• **Given entries**
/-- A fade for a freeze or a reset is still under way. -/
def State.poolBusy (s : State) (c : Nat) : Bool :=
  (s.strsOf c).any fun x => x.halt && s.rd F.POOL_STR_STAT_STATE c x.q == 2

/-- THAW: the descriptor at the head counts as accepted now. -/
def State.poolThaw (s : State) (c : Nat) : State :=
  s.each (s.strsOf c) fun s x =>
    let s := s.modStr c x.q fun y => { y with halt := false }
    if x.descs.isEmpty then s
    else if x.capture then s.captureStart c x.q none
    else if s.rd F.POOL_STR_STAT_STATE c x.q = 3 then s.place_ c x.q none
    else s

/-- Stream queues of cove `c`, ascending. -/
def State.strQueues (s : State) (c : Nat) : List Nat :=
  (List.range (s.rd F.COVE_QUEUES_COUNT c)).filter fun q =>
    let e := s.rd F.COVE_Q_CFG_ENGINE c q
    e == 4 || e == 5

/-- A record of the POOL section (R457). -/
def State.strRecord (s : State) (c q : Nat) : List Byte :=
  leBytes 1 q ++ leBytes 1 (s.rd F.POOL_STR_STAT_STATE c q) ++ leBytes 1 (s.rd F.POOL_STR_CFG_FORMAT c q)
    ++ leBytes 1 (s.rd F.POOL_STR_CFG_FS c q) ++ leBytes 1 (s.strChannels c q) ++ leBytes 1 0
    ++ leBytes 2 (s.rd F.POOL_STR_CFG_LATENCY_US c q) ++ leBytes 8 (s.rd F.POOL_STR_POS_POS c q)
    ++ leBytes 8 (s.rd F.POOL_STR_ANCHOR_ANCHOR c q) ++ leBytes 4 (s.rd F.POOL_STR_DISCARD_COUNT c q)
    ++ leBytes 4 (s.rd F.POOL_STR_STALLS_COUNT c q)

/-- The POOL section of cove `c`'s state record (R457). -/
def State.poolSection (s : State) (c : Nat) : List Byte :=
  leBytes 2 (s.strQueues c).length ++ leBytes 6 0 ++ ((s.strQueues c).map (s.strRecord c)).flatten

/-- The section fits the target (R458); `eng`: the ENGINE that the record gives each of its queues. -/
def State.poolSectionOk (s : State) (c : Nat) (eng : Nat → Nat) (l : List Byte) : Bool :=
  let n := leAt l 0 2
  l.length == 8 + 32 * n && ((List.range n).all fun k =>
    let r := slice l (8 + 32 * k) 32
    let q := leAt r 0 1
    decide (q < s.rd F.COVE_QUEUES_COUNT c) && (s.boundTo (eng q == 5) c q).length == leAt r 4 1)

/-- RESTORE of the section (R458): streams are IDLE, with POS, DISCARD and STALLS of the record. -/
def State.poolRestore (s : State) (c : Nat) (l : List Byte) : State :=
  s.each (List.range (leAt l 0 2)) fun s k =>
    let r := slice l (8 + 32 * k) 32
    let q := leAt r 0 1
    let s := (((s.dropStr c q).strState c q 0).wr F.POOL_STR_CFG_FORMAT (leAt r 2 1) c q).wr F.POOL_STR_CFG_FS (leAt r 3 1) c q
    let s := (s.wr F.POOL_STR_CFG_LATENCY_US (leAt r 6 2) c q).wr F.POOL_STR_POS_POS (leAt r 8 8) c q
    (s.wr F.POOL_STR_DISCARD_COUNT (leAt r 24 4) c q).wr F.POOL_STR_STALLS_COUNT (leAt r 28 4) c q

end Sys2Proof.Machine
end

• **Exercise details**
From the records above, transcribe without alteration every line from the one with "leBytes 1 q" to the one with "F.POOL_STR_STALLS_COUNT c q)", inclusive.

• **Answer space**
  leBytes 1 q ++ leBytes 1 (s.rd F.POOL_STR_STAT_STATE c q) ++ leBytes 1 (s.rd F.POOL_STR_CFG_FORMAT c q)
    ++ leBytes 1 (s.rd F.POOL_STR_CFG_FS c q) ++ leBytes 1 (s.strChannels c q) ++ leBytes 1 0
    ++ leBytes 2 (s.rd F.POOL_STR_CFG_LATENCY_US c q) ++ leBytes 8 (s.rd F.POOL_STR_POS_POS c q)
    ++ leBytes 8 (s.rd F.POOL_STR_ANCHOR_ANCHOR c q) ++ leBytes 4 (s.rd F.POOL_STR_DISCARD_COUNT c q)
    ++ leBytes 4 (s.rd F.POOL_STR_STALLS_COUNT c q)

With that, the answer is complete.